● INSTRUCTIONS FOR THE TASK
The first line of the entries through the line bearing "DEFINITION. The fields": copy these lines exactly and return nothing else.

● INPUT FOR THIS TASK
-- ==== Sys2Proof/Machine/Micro.lean ====
section
/-! DEFINITION. The fields of a tile block and of the micro-ops (R84-R97, R108), the shapes of the array's modes (R39, R61),
and what every micro-op shares: its tile's context, addresses, spans and failures (R87, R114). -/
namespace Sys2Proof.Machine

/-! ### The block (R84-R86) -/

/-- Bytes as cells. -/
def memOfBytes (l : List Byte) : Mem := (l.zipIdx).filterMap fun x => if x.1 = 0 then none else some (x.2, x.1)

def blkLen (m : Mem) : Nat := Mem.field m 0 2
def blkFrame (m : Mem) : Nat := Mem.field m 2 1
def blkAcct (m : Mem) : Nat := Mem.field m 3 1
def blkSeed (m : Mem) : Nat := Mem.field m 4 4
def blkNops (m : Mem) : Nat := Mem.field m 8 2
def blkPreLen (m : Mem) : Nat := Mem.field m 10 2
def blkPreBase (m : Mem) : Nat := Mem.field m 12 2
def blkInitPhase (m : Mem) : Nat := Mem.field m 14 1
def blkGroup (m : Mem) : Nat := Mem.field m 15 1
/-- Endpoint code of a CID (R85). -/
def blkEndpoint (m : Mem) (cid : Nat) : Nat := bitsOf (Mem.field m 16 8) (4 * cid) 4
def blkSpillBase (m : Mem) : Nat := bitsOf (Mem.field m 24 4) 0 18
/-- Slot table entry (R16). -/
def slotEntry (m : Mem) (i : Nat) : Nat := Mem.field m (0x40 + 8 * i) 8
/-- SRC and CID of an output of an entry; outputs N, E, S, W, Local are 0 to 4. -/
def outSrc (e o : Nat) : Nat := bitsOf e (7 * o + 4) 3
def outCid (e o : Nat) : Nat := bitsOf e (7 * o) 4
/-- Reservation of a CID at an input (R20). -/
def blkResv (m : Mem) (inp cid : Nat) : Nat := Mem.field m (0xC0 + 16 * inp + cid) 1
/-- Output table entry of a steering unit (R32). -/
def steerEntry (m : Mem) (u i : Nat) : Nat := Mem.field m (0x140 + 64 * u + 8 * i) 8
/-- ADV0 (j = 0) and ADV1 (j = 1) of an advance table entry. -/
def blkAdv (m : Mem) (e j : Nat) : Int := toSigned 32 (Mem.field m (0x1C0 + 8 * e + 4 * j) 4)
/-- A stream profile (R86), 128 bits. -/
def blkProfile (m : Mem) (p : Nat) : Nat := Mem.field m (0x200 + 16 * p) 16
/-- A mask register field (R108). -/
def blkMask (m : Mem) (off n : Nat) : Nat := Mem.field m (0x300 + off) n
/-- Micro-op `pc` (R84). -/
def blkOp (m : Mem) (pc : Nat) : Nat := Mem.field m (0x400 + 8 * pc) 8

/-! ### Stream profiles (R86) -/

def profAfmt (p : Nat) : Nat := bitsOf p 0 4
def profOfmt (p : Nat) : Nat := bitsOf p 4 4
def profSr (p : Nat) : Bool := bitAt p 8
def profEighth (p : Nat) : Bool := bitAt p 9
def profSkipz (p : Nat) : Bool := bitAt p 10
def profConv (p : Nat) : Bool := bitAt p 11
def profCont (p : Nat) : Bool := bitAt p 12
def profOcid (p : Nat) : Nat := bitsOf p 16 4
/-- g. -/
def profChan (p : Nat) : Nat := 2 ^ bitsOf p 20 2
/-- k, s and d of conv-hold (R48). -/
def profKlen (p : Nat) : Nat := bitsOf p 24 6 + 1
def profStride (p : Nat) : Nat := bitsOf p 30 2 + 1
def profDil (p : Nat) : Nat := bitsOf p 32 3 + 1
def profAstride (p : Nat) : Nat := bitsOf p 48 16
def profSvec (p : Nat) : Nat := bitsOf p 64 18

/-! ### Micro-op fields (R88-R97) -/

def opCode (w : Nat) : Nat := bitsOf w 59 5
def opAdvsel (w : Nat) : Nat := bitsOf w 18 2
def opAddr (w : Nat) : Nat := bitsOf w 0 18

/-- A count field: its own value, or with DYN the RUN's value of the dimension its low 8 bits name (R87). -/
def dynCount (dims : Tbl Nat) (dyn : Bool) (field : Nat) : Nat := if dyn then Tbl.getD dims (field % 256) 0 else field

/-- END with LOOP = 1: its level and target (R97). -/
def isLoop (w : Nat) : Bool := opCode w = 0 && bitAt w 58
def loopLvl (w : Nat) : Nat := bitsOf w 57 1
def loopTo (w : Nat) : Nat := bitsOf w 49 8

/-- The innermost level-`lvl` loop that encloses micro-op `pc`: the index of its END. -/
def loopEnd (m : Mem) (lvl pc : Nat) : Option Nat :=
  (List.range (blkNops m)).find? fun e =>
    pc < e && isLoop (blkOp m e) && loopLvl (blkOp m e) == lvl && decide (loopTo (blkOp m e) ≤ pc)

/-- COUNT of the END at `e`. -/
def loopCount (m : Mem) (dims : Tbl Nat) (e : Nat) : Nat :=
  let w := blkOp m e
  dynCount dims (bitAt w 48) (bitsOf w 32 16)

/-! ### Formats and modes (R39, R56, R61) -/

/-- Roles of R56. -/
def weightFmt (c : Nat) : Bool := 1 ≤ c && c ≤ 0xD
def operandFmt (c : Nat) : Bool := 1 ≤ c && c ≤ 0xC
def outputFmt (c : Nat) : Bool := c ≤ 0xC
def vectorFmt (c : Nat) : Bool := c ≤ 4 || c = 0xB || c = 0xC

/-- Width of a mode in bits: 8, 4 or 16 (R39). -/
def modeBits (f : Fmt) : Nat :=
  match f with
  | .mxe2m1 => 4 | .int4 => 4 | .refine => 4 | .bf16 => 16 | .fp16 => 16 | _ => 8

/-- Does the mode admit the A format (R61)? -/
def modeAdmits (mode : Nat) (a : Fmt) : Bool :=
  match a with
  | .bf16 => mode == 16 | .fp16 => mode == 16 | .fp32 => false | .refine => false | _ => mode != 16

/-- Effective K of a block, and its stored rows. -/
def modeK (mode : Nat) (sparse : Bool) : Nat := (if mode = 16 then 32 else 64) * (if sparse then 2 else 1)
def storedK (mode : Nat) : Nat := if mode = 16 then 32 else 64

/-- Element, index and scale bytes of a block (R39, R40). -/
def elemBytes (mode : Nat) : Nat := if mode = 4 then 2048 else 4096
def indexBytes (mode : Nat) (sparse : Bool) : Nat := if sparse then (if mode = 16 then 512 else 1024) else 0
def scaleBytes (f : Fmt) (sparse : Bool) : Nat := if isMx f then (if sparse then 256 else 128) else 0

/-- Bytes of a block as LOADW reads it. -/
def blockLen (f : Fmt) (sparse : Bool) : Nat :=
  elemBytes (modeBits f) + indexBytes (modeBits f) sparse + scaleBytes f sparse

/-- Elements of a row of A, its bytes, and elements in a 64 B word. -/
def rowElems (mode : Nat) (sparse : Bool) : Nat := modeK mode sparse
def rowBytes (a : Fmt) (elems : Nat) : Nat := elems * fmtBits a / 8
def wordElems (a : Fmt) : Nat := 512 / fmtBits a

/-- P of R49: priming words of a conv-hold STREAM. -/
def primeWords (p : Nat) (a : Fmt) : Nat := ceilDiv (profChan p * ((profKlen p - 1) * profDil p + 1)) (wordElems a)

/-- Does a micro-op with these row counts reach words `x ≤ …`: units an A source of `n` rows spans from its address (R46). -/
def srcUnits (p : Nat) (a : Fmt) (elems n : Nat) : Nat :=
  if n = 0 then 0
  else
    let rb := rowBytes a elems
    let st := profAstride p
    if rb < 64 then (n - 1) / 2 * st + 1 else (n - 1) * st + ceilDiv rb 64

/-- Units of a conv-hold source. -/
def convUnits (p : Nat) (a : Fmt) (n : Nat) : Nat :=
  let words := (if profCont p then 0 else primeWords p a) + ceilDiv (n * profChan p * profStride p) (wordElems a)
  if n = 0 || words = 0 then 0 else (words - 1) * profAstride p + 1

/-- 64 B units of a converted row's elements (R90), and of the scale vector of `n` such rows. -/
def outRowUnits (f : Fmt) : Nat := ceilDiv (8 * fmtBits f) 64
def outScaleUnits (f : Fmt) (n : Nat) : Nat := if isMx f then ceilDiv (2 * n) 64 else 0

/-! ### A tile at work -/

/-- What a micro-op of a tile acts in. -/
structure Ctx where
  c : Nat
  r : Nat
  /-- Tile number. -/
  t : Nat
  part : Part
  cmd : Cmd
  run : RunInfo
  bind : Binding
  /-- The block of the configuration in use. -/
  blk : Mem

/-- The RUN that runs on a partition, in an inning: its command and its RUN. -/
def runningRun (s : State) (f : Nat) : Option (Part × Cmd × RunInfo) :=
  match Tbl.get? s.parts f with
  | none => none
  | some p =>
    match p.running.bind (cmdAt s) with
    | none => none
    | some c => if c.done.isSome then none else (curRun c).map fun r => (p, c, r)

/-- The context of a tile whose partition is in an inning. -/
def ctxOf (s : State) (c r : Nat) : Option Ctx :=
  if !isTile c r then none
  else
    match (partAt s c r).bind (runningRun s) with
    | none => none
    | some (p, cmd, run) =>
      if !run.inInning then none
      else (bindingOf s cmd.job run.image).map fun b =>
        let t := tileAt s (tileNo c r)
        { c, r, t := tileNo c r, part := p, cmd, run, bind := b,
          blk := ((t.slots[t.slot]?).map (·.mem)).getD [] }

/-- The context of a tile that works on an inning. -/
def ctxAt (s : State) (c r : Nat) : Option Ctx := if running s then ctxOf s c r else none

/-- The context in which a tile issues its next micro-op, and the micro-op's word: nothing holds the sequencer, and the
opcode is the one named. A micro-op other than WAITPH, PHASE and END issues in COMPUTE alone (R11, R87). -/
def nextOp (s : State) (c r op : Nat) : Option (Ctx × Nat) :=
  match ctxAt s c r with
  | none => none
  | some x =>
    let t := tileAt s x.t
    let w := blkOp x.blk t.pc
    if t.wait = .none && !t.ended && t.pc < blkNops x.blk && opCode w = op
        && (t.phase = .compute || op = 0x00 || op = 0x0B || op = 0x0C) then some (x, w) else none

/-- Where the next micro-op of a tile stands in its config store, as the addresses of words in error have it. -/
def opWordAt (s : State) (i : Nat) : Nat := i * 2 ^ 20 + 32768 * (tileAt s i).slot + 0x400 + 8 * (tileAt s i).pc

/-- A micro-op that issues: its word of the config store can be read (R321, R322). -/
def issueCtx (s : State) (c r op : Nat) : Option (Ctx × Nat) :=
  match nextOp s c r op with
  | none => none
  | some (x, w) => if (errsIn s .configStore (opWordAt s x.t) 8).any (·.syms ≥ 2) then none else some (x, w)

/-- An effective address (R87). -/
def effAddr (x : Ctx) (t : Tile) (sel addr : Nat) : Int :=
  (addr : Int) + (t.i0 : Int) * blkAdv x.blk sel 0 + (t.i1 : Int) * blkAdv x.blk sel 1

/-- An access of a micro-op: the register file or the bank, its first 64 B unit and their number. -/
structure Access where
  bank : Bool
  lo : Int
  n : Nat
  write : Bool
  deriving DecidableEq, Repr

/-- Inside the data area or the 64 KiB register file (R87)? -/
def accessOk (x : Ctx) (a : Access) : Bool :=
  a.n = 0 || (decide (0 ≤ a.lo) && decide (a.lo + a.n ≤ (if a.bank then (x.bind.dataUnits : Int) else 1024)))

/-- A span in the numbering of State: register-file units from 0, bank units from 1,024 (R114). -/
def Access.span (a : Access) : List (Nat × Nat) :=
  if a.n = 0 then [] else let b := a.lo.toNat + (if a.bank then 1024 else 0); [(b, b + a.n - 1)]

def overlaps (a b : List (Nat × Nat)) : Bool := a.any fun x => b.any fun y => decide (x.1 ≤ y.2) && decide (y.1 ≤ x.2)

/-- Bank windows of armed steering units, as spans (R32, R114). -/
def armedWindows (x : Ctx) (t : Tile) : List (Nat × Nat) :=
  (t.steer.zipIdx).flatMap fun u =>
    if u.1.armed = 0 then []
    else (List.range 8).filterMap fun i =>
      let e := steerEntry x.blk u.2 i
      if bitsOf e 62 2 = 2 then
        let lim := if bitsOf e 0 15 = 0 then 32768 else bitsOf e 0 15
        let b := bitsOf e 32 18 + 1024
        some (b, b + (lim - 1) * bitsOf e 24 8)
      else none

/-- May a micro-op with these spans start (R114)? -/
def spansFree (x : Ctx) (t : Tile) (rd wr : List (Nat × Nat)) : Bool :=
  let jr := t.inprog.flatMap (·.rd) ++ t.streams.flatMap (·.rd)
  let jw := t.inprog.flatMap (·.wr) ++ t.streams.flatMap (·.wr)
  !overlaps (rd ++ wr) jw && !overlaps wr jr && !overlaps rd (armedWindows x t)
    && ((rd = [] && wr = [])
        || decide ((t.inprog.filter fun j => j.rd != [] || j.wr != []).length
            + (t.streams.filter fun j => j.rd != [] || j.wr != []).length < 8))

/-! ### Tile memory -/

/-- Chip address of a unit of the tile's bank region. -/
def bankUnit (x : Ctx) (u : Nat) : Nat := bankBase x.t + 64 * (x.bind.base.getD 0 + u)

/-- Bytes of the register file or of the bank, from a unit up, `off` bytes in. -/
def unitRead (x : Ctx) (s : State) (bank : Bool) (u off n : Nat) : List Byte :=
  if bank then readMem s (bankUnit x u + off) n else Mem.read (tileAt s x.t).rf (64 * u + off) n

def unitWrite (x : Ctx) (bank : Bool) (u off : Nat) (b : List Byte) (s : State) : State :=
  if bank then writeMem (bankUnit x u + off) b s
  else eccRewrite .regFile x.t (64 * u + off) b.length (onTile x.t (fun t => { t with rf := Mem.write t.rf (64 * u + off) b }) s)

/-- What a micro-op reads is checked by the symbol codes (R321, R322): the uncorrectable words among those it reads. `acc` are
accumulator rows. -/
def checkReads (x : Ctx) (accs : List Access) (acc : List Nat) (s : State) : List ErrWord × State :=
  let r1 := (accs.filter fun a => !a.write && a.n != 0).foldl (fun (r : List ErrWord × State) a =>
    let e := if a.bank then eccRead .bank (bankUnit x a.lo.toNat) (64 * a.n) r.2
      else eccRead .regFile (x.t * 2 ^ 20 + 64 * a.lo.toNat) (64 * a.n) r.2
    (r.1 ++ e.ue, e.st)) ([], s)
  acc.foldl (fun r a =>
    let e := eccRead .accum (x.t * 2 ^ 20 + 256 * a) 256 r.2
    (r.1 ++ e.ue, e.st)) r1

/-- The command of a tile's partition fails (R87). -/
def failTile (x : Ctx) (st : Status) (s : State) : State := failRunning x.cmd.key st s

/-- A job fault for the uncorrectable words a tile read: cause 3 for a bank, 5 for a tile memory, by the first (R256). -/
def tileUeFault (x : Ctx) (es : List ErrWord) (s : State) : State :=
  ueFault es (if inBank (es.take 1) then 3 else 5) (some x.part.first) (some (x.c, x.r)) x.cmd.job s

/-- A micro-op that does not issue: an uncorrectable word of the config store under it is a job fault (R322). -/
def opFault (s : State) (c r op : Nat) : State :=
  match nextOp s c r op with
  | none => s
  | some (x, _) =>
    tileUeFault x ((errsIn s .configStore (opWordAt s x.t) 8).filter (·.syms ≥ 2)) s

/-- A micro-op issued in `s` has come to `s1`: where it has issued and not waits, its word has been read, and a symbol corrected in it
counts (R321). -/
def opRead (x : Ctx) (s s1 : State) : State :=
  let t := tileAt s x.t
  let u := tileAt s1 x.t
  if errsIn s .configStore (opWordAt s x.t) 8 = [] || (u.pc = t.pc && u.wait = t.wait) then s1
  else (eccRead .configStore (opWordAt s x.t) 8 s1).st

/-- From the first to the last unit of some spans (R114). -/
def hull : List (Nat × Nat) → List (Nat × Nat)
  | [] => []
  | a :: l => [l.foldl (fun m b => (min m.1 b.1, max m.2 b.2)) a]

/-- One span of the register file and one of the bank: the units of the two memories are numbered apart (DEDUCED: log 24). -/
def hulls (l : List (Nat × Nat)) : List (Nat × Nat) := hull (l.filter (·.1 < 1024)) ++ hull (l.filter (1024 ≤ ·.1))

/-- The read and the write span of accesses. -/
def readSpans (accs : List Access) : List (Nat × Nat) := hulls ((accs.filter fun a => !a.write).flatMap Access.span)
def writeSpans (accs : List Access) : List (Nat × Nat) := hulls ((accs.filter (·.write)).flatMap Access.span)

/-- A micro-op whose addresses and spans allow it: it fails the command with BAD_ADDR, waits (no effect), faults on an
uncorrectable word among `reads` and the accumulator rows `acc`, or has its effect; then the sequencer goes on. -/
def withReads (x : Ctx) (accs reads : List Access) (acc : List Nat) (s : State) (act : State → State) : State :=
  if !(accs.all (accessOk x)) then failTile x .badAddr s
  else if !spansFree x (tileAt s x.t) (readSpans accs) (writeSpans accs) then s
  else
    match checkReads x reads acc s with
    | (e :: es, s1) => tileUeFault x (e :: es) s1
    | ([], s1) => act s1

/-- The same where every unit of a read span is read. -/
def withAccess (x : Ctx) (accs : List Access) (acc : List Nat) (s : State) (act : State → State) : State :=
  withReads x accs accs acc s act

/-- The sequencer goes to the next micro-op (R54). -/
def advance (x : Ctx) (s : State) : State := onTile x.t (fun t => { t with pc := t.pc + 1 }) s

/-- Counters of a tile's partition. -/
def bumpPart (x : Ctx) (f : PartCounters → PartCounters) (s : State) : State :=
  onPart x.part.first (fun p => { p with counters := f p.counters }) s

/-- The 64 B of a line, and a line of bytes. -/
def lineBytes (w : Line) : List Byte := leBytes 64 w.toNat
def toLine (b : List Byte) : Line := BitVec.ofNat 512 (leNat (sliceB b 0 64))

end Sys2Proof.Machine
end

● SOLUTION TO THE PROBLEM
-- ==== Sys2Proof/Machine/Micro.lean ====
section
/-! DEFINITION. The fields of a tile block and of the micro-ops (R84-R97, R108), the shapes of the array's modes (R39, R61),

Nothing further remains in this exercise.